● **Exercise requirements**: Whenever "flowId" appears in a line of the entries below, that line counts; give the total only.

Stored items:
[Start of section]
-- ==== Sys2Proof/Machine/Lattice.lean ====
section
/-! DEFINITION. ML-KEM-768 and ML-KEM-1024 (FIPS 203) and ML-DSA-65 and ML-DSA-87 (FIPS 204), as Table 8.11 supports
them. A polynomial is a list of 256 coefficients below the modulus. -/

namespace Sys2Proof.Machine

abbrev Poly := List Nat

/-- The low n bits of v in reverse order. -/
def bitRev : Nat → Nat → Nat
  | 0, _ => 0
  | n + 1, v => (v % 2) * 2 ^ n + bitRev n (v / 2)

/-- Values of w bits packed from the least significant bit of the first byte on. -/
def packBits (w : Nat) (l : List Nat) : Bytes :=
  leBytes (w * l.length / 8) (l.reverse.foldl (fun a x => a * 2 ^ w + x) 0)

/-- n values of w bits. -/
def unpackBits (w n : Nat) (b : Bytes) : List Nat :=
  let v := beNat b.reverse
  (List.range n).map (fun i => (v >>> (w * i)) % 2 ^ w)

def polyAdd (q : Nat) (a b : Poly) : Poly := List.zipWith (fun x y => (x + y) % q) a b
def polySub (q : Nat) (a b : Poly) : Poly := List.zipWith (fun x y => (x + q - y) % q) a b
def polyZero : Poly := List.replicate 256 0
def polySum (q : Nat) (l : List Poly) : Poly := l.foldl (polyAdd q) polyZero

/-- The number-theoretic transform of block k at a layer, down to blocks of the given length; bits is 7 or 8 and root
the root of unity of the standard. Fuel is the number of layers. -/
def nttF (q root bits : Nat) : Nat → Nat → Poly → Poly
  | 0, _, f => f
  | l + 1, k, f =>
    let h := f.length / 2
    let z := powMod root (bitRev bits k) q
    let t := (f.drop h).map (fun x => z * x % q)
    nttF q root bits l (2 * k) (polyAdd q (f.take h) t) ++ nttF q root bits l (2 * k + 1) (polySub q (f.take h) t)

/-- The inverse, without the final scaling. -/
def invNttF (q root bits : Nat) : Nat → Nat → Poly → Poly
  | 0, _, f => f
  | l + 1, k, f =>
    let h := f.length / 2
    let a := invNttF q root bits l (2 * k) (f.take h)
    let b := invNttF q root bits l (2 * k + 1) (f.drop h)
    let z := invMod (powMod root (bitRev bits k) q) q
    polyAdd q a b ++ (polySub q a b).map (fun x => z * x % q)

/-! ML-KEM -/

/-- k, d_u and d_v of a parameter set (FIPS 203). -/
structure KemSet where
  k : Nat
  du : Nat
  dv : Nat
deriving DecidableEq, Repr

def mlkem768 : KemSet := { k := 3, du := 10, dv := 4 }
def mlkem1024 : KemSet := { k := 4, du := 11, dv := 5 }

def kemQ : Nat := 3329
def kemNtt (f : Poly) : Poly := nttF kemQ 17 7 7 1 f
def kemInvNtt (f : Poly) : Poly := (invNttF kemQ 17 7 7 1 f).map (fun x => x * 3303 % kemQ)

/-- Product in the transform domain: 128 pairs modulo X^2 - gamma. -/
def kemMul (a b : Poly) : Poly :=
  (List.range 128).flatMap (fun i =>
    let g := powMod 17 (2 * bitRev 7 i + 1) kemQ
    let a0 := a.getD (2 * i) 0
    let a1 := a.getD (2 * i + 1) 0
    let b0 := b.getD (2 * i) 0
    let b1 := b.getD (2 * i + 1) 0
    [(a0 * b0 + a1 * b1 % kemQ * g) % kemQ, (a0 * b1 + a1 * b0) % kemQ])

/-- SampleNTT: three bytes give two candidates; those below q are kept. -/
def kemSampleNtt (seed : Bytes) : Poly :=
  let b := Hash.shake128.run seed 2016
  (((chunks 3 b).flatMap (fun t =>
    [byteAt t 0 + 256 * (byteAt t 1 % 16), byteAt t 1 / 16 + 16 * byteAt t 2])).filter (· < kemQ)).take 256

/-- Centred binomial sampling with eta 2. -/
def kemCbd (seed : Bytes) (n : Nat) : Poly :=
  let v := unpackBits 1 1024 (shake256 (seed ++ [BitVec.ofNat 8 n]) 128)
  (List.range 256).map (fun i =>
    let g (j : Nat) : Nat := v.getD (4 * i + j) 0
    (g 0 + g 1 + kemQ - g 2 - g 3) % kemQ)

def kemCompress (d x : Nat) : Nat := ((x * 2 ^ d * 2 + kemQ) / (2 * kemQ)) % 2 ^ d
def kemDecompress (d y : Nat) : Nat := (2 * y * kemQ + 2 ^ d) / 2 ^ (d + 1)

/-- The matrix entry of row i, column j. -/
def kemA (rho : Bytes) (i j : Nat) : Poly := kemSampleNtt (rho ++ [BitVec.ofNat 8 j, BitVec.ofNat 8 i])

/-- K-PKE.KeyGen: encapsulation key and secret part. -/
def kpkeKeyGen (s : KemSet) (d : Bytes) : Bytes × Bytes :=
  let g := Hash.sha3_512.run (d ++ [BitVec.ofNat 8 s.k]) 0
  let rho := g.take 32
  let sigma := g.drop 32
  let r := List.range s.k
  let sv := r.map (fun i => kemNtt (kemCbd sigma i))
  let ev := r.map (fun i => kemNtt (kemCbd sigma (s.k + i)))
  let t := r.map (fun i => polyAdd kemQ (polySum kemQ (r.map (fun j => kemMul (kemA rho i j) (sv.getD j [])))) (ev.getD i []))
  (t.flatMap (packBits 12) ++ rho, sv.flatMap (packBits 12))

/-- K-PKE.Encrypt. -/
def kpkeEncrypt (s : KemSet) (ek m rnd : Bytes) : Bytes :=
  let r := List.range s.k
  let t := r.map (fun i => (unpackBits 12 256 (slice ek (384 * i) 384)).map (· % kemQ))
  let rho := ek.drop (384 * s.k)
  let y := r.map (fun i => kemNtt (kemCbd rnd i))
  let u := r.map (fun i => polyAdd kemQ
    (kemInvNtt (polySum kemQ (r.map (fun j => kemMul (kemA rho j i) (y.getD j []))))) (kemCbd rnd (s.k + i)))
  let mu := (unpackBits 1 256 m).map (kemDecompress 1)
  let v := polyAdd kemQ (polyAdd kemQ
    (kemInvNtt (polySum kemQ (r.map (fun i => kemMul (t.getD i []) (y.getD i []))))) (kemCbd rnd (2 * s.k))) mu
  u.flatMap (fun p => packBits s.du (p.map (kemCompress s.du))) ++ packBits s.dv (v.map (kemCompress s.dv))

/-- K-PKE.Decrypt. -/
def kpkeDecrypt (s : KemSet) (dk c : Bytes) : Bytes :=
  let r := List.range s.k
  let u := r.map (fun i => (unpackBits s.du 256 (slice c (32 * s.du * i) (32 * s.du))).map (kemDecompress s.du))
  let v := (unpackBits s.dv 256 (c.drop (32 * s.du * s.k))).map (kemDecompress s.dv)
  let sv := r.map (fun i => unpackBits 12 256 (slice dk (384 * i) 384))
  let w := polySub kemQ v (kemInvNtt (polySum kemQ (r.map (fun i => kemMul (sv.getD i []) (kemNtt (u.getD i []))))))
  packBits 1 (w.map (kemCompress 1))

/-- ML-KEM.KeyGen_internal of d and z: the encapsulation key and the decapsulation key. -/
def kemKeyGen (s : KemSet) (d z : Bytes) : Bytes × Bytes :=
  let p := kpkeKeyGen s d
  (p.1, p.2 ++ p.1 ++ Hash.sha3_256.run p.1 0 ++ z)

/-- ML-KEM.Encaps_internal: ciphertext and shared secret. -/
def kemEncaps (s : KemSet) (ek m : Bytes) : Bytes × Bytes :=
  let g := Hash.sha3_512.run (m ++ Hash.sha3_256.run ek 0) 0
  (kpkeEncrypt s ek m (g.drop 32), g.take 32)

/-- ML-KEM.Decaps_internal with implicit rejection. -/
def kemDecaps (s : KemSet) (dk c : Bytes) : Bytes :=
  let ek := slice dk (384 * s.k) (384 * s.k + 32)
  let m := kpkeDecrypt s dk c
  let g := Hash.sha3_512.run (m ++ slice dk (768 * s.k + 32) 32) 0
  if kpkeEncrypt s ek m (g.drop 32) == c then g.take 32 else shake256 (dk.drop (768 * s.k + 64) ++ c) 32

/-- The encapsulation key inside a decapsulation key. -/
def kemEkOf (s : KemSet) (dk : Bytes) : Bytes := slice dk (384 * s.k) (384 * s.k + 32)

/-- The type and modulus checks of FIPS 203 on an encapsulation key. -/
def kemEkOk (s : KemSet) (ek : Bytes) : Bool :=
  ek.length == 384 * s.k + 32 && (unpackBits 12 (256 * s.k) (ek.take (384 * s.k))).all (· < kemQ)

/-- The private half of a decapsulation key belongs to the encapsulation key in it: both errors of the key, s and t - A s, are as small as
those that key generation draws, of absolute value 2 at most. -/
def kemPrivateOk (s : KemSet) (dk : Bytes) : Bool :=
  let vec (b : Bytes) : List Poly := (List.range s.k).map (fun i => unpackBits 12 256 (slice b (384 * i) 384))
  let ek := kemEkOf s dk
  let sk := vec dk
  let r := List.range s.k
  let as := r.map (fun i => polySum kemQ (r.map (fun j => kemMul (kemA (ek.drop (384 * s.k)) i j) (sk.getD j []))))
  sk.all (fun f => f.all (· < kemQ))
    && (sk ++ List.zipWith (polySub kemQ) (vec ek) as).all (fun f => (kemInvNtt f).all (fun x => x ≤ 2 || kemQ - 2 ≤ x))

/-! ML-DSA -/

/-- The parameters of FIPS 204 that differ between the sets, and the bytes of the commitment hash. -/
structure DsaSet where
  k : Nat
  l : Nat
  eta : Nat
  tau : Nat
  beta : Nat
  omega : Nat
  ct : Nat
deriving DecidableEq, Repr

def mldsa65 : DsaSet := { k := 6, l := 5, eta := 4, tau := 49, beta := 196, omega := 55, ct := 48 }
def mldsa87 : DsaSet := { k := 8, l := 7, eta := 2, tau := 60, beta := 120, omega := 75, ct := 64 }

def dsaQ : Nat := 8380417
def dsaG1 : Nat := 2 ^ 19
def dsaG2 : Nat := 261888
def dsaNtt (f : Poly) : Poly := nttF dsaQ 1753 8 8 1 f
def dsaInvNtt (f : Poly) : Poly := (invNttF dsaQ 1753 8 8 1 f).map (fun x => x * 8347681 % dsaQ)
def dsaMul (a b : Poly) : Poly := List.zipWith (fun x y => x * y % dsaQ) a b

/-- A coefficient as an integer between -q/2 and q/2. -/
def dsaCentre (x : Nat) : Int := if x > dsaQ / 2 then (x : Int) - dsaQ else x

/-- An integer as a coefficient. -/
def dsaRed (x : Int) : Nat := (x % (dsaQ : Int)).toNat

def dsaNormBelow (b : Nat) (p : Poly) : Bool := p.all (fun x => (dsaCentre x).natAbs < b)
[End of section]
[Start of section]
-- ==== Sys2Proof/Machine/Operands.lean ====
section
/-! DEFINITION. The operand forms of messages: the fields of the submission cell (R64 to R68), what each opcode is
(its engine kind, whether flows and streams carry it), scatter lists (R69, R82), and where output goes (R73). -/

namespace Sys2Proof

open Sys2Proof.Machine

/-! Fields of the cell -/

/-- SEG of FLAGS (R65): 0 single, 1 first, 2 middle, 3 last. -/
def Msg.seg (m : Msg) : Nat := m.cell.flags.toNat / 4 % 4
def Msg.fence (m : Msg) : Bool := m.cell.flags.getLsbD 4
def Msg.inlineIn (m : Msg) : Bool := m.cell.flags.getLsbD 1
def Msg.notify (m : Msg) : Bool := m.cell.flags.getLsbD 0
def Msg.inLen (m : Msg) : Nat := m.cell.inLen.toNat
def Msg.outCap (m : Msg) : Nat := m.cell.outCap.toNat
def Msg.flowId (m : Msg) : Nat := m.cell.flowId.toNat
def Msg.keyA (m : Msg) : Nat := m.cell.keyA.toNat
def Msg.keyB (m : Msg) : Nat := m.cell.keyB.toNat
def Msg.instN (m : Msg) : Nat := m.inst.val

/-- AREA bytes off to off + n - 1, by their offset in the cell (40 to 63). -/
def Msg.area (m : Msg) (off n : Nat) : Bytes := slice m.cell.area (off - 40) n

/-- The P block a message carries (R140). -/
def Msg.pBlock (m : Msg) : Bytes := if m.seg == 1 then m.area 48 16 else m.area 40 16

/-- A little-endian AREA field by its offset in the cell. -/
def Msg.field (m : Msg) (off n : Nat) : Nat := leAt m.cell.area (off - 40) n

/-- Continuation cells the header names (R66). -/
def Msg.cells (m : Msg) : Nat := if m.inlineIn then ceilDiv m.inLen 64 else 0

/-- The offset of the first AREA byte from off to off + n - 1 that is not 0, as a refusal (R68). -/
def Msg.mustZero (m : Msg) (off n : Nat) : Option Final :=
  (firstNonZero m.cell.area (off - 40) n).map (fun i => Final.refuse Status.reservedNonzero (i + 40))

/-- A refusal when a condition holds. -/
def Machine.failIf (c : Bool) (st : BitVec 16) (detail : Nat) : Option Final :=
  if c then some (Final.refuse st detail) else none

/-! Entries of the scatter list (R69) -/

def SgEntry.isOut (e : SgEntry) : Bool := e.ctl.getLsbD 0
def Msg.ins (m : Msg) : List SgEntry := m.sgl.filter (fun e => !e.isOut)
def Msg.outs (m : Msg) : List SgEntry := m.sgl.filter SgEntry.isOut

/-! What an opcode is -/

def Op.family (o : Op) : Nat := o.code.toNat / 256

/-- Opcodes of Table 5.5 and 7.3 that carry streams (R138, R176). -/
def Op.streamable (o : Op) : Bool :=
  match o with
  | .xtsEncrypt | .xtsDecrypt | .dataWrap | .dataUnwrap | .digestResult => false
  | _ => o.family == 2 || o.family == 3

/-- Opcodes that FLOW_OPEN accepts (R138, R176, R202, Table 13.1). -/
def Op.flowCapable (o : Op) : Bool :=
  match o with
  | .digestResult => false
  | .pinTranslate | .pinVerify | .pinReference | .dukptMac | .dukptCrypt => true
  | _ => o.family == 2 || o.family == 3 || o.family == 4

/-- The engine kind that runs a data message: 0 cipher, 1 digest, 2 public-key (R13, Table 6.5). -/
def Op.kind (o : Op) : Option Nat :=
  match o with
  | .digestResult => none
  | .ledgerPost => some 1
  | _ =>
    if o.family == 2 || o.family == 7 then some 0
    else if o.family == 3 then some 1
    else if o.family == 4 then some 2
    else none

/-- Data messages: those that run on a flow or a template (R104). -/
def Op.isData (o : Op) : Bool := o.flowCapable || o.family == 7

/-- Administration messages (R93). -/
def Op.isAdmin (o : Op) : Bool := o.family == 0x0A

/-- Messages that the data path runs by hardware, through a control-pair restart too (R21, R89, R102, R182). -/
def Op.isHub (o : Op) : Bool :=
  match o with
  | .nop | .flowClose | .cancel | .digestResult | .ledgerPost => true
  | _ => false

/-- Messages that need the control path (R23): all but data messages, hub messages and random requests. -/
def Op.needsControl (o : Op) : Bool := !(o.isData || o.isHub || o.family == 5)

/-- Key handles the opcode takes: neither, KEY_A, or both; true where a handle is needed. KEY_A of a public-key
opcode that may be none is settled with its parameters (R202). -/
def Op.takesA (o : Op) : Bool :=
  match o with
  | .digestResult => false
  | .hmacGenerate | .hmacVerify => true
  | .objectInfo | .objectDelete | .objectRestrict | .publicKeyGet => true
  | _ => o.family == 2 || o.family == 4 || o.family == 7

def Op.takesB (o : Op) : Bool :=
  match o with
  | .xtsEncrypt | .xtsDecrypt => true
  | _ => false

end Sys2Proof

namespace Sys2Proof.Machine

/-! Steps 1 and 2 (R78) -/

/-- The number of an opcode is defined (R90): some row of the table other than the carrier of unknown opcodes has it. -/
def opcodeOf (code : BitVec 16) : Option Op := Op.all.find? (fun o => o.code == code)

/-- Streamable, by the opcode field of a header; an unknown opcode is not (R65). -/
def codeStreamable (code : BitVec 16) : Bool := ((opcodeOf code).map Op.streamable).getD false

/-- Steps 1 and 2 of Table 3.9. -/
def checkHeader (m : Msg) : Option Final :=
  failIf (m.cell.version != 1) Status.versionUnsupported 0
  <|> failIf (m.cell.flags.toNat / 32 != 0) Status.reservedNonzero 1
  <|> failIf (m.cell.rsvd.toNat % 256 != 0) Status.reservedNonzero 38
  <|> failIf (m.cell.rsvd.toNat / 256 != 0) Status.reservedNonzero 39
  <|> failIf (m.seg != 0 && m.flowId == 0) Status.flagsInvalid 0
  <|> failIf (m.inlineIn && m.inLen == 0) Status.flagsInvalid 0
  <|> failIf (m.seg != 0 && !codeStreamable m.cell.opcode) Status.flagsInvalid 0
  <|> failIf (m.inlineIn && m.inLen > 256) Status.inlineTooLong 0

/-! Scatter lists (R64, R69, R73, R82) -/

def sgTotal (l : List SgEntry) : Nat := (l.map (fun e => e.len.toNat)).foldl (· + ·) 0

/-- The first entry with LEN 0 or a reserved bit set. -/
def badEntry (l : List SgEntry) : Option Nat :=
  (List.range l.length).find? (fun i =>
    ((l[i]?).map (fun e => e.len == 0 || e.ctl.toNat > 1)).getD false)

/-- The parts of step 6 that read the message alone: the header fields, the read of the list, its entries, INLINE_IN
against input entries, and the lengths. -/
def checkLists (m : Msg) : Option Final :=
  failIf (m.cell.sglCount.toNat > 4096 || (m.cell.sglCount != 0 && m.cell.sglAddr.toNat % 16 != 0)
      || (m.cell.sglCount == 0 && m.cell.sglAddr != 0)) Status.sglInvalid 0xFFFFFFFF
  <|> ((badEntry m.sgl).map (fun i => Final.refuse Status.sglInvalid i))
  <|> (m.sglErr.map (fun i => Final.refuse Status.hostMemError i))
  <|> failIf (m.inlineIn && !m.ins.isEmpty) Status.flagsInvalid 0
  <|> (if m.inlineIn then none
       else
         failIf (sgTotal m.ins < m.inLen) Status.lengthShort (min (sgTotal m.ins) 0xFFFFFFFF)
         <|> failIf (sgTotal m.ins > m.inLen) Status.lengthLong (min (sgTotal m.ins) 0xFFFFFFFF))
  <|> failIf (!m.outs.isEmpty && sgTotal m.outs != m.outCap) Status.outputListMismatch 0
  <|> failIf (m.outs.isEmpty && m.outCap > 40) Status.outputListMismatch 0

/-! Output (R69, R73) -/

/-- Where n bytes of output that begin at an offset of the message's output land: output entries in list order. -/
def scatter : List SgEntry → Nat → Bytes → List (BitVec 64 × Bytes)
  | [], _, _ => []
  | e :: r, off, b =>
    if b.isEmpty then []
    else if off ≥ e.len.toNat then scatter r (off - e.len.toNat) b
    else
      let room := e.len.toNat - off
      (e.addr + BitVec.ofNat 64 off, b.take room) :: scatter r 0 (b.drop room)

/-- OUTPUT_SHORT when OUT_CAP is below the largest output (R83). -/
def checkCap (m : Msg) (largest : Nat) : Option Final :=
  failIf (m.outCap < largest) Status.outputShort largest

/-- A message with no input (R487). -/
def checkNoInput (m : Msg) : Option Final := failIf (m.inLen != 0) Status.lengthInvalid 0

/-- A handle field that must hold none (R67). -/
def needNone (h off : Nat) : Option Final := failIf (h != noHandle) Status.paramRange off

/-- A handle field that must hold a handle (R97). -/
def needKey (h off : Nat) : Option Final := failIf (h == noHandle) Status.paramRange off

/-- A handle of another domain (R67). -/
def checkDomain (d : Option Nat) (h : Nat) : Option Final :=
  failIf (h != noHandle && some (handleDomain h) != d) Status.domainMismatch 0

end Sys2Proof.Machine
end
[End of section]
● **Your solution**: 2